## [WHAT THE EXERCISE ASKS]
Across the listing below, state how many lines hold the string "addByte"; write nothing but that number.

## [AVAILABLE DATA]
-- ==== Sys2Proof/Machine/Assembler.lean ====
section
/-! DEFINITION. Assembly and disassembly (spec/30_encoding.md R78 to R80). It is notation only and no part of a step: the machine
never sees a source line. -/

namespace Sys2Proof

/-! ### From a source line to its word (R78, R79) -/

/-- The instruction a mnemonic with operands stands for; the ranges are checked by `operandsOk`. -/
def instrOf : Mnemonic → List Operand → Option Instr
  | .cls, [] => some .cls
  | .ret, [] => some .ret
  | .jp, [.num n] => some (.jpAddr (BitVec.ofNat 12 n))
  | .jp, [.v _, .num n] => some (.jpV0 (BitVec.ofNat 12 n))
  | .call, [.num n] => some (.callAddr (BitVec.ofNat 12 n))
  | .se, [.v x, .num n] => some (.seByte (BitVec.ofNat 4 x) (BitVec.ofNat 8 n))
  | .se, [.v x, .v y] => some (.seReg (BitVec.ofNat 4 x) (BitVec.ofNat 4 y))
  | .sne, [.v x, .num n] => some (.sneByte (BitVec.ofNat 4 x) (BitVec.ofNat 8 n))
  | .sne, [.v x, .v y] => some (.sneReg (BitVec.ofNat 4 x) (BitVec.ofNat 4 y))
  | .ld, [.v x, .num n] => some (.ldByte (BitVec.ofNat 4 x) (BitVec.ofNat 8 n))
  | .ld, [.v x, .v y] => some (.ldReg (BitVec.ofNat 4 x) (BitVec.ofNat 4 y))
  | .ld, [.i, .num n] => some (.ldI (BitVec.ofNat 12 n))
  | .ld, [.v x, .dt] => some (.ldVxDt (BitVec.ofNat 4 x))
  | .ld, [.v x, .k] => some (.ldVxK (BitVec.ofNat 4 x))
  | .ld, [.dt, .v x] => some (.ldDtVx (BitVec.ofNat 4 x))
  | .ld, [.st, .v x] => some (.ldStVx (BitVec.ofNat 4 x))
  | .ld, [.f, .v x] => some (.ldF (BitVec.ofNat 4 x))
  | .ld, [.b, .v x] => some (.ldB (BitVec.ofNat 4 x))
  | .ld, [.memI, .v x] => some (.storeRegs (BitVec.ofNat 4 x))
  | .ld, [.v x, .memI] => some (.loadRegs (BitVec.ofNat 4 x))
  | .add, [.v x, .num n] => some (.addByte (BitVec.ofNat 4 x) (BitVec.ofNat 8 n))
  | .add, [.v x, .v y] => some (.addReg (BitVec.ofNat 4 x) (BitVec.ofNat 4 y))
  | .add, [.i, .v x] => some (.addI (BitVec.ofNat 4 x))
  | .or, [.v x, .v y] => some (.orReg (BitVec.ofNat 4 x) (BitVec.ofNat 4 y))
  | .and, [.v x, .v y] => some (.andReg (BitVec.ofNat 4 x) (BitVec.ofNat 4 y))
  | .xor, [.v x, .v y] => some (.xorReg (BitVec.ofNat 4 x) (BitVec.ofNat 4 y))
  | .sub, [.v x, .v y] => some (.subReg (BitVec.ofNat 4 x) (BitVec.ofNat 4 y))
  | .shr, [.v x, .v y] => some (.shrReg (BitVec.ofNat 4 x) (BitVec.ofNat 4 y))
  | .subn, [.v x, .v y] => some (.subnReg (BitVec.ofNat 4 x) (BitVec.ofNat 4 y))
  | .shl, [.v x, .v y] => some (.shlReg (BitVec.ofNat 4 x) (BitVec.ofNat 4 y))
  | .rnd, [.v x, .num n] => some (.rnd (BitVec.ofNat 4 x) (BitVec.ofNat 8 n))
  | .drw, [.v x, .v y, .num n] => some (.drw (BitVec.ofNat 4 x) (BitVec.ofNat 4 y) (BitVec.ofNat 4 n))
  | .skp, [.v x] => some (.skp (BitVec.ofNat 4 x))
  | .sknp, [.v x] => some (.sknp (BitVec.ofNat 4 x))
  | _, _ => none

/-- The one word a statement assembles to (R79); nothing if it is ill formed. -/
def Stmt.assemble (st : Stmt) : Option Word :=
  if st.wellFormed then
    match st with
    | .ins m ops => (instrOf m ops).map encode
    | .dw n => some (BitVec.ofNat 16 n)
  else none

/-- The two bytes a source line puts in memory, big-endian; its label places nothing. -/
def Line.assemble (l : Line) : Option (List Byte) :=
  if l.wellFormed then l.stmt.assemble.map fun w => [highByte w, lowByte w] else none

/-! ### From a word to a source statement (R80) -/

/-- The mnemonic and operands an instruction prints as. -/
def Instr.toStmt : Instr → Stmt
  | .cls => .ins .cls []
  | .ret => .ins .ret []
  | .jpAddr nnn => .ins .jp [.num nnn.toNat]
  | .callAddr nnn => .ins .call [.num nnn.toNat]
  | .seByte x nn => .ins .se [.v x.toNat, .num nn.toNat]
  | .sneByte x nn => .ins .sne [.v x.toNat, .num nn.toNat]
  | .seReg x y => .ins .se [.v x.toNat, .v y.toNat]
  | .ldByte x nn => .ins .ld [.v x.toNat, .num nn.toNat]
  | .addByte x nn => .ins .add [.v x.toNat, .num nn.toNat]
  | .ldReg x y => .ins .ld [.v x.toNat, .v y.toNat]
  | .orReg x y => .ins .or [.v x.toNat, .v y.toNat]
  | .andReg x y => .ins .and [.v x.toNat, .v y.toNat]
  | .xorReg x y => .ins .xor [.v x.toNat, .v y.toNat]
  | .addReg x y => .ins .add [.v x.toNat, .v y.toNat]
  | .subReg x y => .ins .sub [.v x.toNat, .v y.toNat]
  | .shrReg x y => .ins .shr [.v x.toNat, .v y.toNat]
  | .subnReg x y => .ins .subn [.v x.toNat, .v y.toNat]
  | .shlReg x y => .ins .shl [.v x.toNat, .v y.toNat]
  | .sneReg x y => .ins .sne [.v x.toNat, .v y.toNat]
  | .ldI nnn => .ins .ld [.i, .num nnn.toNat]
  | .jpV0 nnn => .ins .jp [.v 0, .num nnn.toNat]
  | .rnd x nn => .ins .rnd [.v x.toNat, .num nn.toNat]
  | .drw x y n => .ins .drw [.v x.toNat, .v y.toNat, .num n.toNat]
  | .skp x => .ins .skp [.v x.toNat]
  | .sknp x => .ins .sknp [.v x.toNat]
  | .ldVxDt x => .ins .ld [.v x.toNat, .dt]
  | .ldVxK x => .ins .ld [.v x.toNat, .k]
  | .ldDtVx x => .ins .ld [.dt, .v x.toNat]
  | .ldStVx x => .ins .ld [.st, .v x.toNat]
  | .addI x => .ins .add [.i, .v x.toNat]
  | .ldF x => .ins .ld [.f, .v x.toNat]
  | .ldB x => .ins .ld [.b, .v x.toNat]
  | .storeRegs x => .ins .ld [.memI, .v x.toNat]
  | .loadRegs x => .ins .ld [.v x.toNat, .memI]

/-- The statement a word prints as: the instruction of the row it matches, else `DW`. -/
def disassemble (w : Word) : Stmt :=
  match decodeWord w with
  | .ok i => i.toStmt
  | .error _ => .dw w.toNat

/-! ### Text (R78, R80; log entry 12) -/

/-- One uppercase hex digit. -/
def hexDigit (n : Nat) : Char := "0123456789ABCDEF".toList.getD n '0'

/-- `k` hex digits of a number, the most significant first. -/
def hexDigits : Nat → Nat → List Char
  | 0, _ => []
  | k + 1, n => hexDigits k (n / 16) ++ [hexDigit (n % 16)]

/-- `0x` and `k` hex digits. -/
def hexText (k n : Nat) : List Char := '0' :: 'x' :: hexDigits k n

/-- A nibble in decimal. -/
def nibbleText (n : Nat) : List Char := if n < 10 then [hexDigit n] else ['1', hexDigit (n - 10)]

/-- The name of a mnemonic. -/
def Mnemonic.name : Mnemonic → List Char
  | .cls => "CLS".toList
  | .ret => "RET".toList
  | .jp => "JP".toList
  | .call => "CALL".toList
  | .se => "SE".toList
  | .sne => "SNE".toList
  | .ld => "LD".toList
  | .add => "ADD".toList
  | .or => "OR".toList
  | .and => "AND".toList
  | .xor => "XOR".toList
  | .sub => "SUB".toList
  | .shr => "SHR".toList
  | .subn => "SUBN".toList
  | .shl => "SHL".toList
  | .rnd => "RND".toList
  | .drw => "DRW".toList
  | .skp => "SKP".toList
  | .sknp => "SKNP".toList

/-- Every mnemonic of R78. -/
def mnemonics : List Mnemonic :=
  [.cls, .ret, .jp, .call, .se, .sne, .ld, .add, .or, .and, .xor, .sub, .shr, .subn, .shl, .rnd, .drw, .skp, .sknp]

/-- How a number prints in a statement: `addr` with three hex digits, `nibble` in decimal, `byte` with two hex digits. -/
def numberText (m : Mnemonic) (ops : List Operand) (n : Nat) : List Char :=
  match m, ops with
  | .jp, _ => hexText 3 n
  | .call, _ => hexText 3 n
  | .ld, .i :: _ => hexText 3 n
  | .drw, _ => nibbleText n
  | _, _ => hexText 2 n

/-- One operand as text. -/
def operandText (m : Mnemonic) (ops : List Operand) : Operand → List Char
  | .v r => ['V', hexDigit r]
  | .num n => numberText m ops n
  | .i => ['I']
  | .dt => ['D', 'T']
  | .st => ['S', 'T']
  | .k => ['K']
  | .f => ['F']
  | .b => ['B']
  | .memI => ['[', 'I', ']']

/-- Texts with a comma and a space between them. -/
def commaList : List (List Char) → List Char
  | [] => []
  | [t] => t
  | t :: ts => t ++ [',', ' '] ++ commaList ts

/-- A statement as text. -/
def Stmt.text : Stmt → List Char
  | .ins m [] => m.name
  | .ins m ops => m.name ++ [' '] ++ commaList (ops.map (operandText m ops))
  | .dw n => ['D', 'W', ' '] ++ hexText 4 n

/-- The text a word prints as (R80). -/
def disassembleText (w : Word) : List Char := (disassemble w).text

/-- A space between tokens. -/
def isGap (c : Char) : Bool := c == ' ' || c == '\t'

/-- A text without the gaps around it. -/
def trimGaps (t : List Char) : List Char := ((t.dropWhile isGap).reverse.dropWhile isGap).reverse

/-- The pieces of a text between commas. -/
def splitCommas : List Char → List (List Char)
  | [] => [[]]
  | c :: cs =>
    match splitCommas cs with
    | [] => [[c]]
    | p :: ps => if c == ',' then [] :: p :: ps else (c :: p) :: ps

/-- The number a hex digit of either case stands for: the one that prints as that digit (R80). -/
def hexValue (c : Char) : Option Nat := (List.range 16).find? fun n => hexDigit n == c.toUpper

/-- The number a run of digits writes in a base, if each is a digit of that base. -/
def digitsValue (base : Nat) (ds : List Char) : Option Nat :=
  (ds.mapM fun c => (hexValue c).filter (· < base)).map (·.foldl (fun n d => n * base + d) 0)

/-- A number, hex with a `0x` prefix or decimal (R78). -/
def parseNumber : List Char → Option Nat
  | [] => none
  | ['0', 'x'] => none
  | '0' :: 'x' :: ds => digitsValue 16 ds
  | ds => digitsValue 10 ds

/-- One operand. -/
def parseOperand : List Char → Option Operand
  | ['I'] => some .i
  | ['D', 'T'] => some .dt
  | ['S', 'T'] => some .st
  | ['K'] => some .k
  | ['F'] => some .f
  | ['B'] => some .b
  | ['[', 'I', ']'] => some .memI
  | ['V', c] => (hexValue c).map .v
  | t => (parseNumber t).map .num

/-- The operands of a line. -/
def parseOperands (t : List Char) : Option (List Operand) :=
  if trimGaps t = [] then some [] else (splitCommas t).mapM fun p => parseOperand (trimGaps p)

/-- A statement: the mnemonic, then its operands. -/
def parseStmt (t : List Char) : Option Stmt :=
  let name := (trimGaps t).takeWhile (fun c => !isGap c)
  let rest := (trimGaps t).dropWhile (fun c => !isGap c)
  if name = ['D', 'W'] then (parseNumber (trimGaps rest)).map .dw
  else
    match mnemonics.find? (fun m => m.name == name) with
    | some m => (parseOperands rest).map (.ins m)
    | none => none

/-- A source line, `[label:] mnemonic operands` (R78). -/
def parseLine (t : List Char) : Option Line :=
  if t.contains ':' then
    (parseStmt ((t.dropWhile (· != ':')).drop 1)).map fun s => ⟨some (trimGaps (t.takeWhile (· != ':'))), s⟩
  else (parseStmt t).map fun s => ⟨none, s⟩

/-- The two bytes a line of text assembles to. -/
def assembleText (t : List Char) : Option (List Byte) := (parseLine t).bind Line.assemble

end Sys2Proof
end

## [TASK RESULT]
2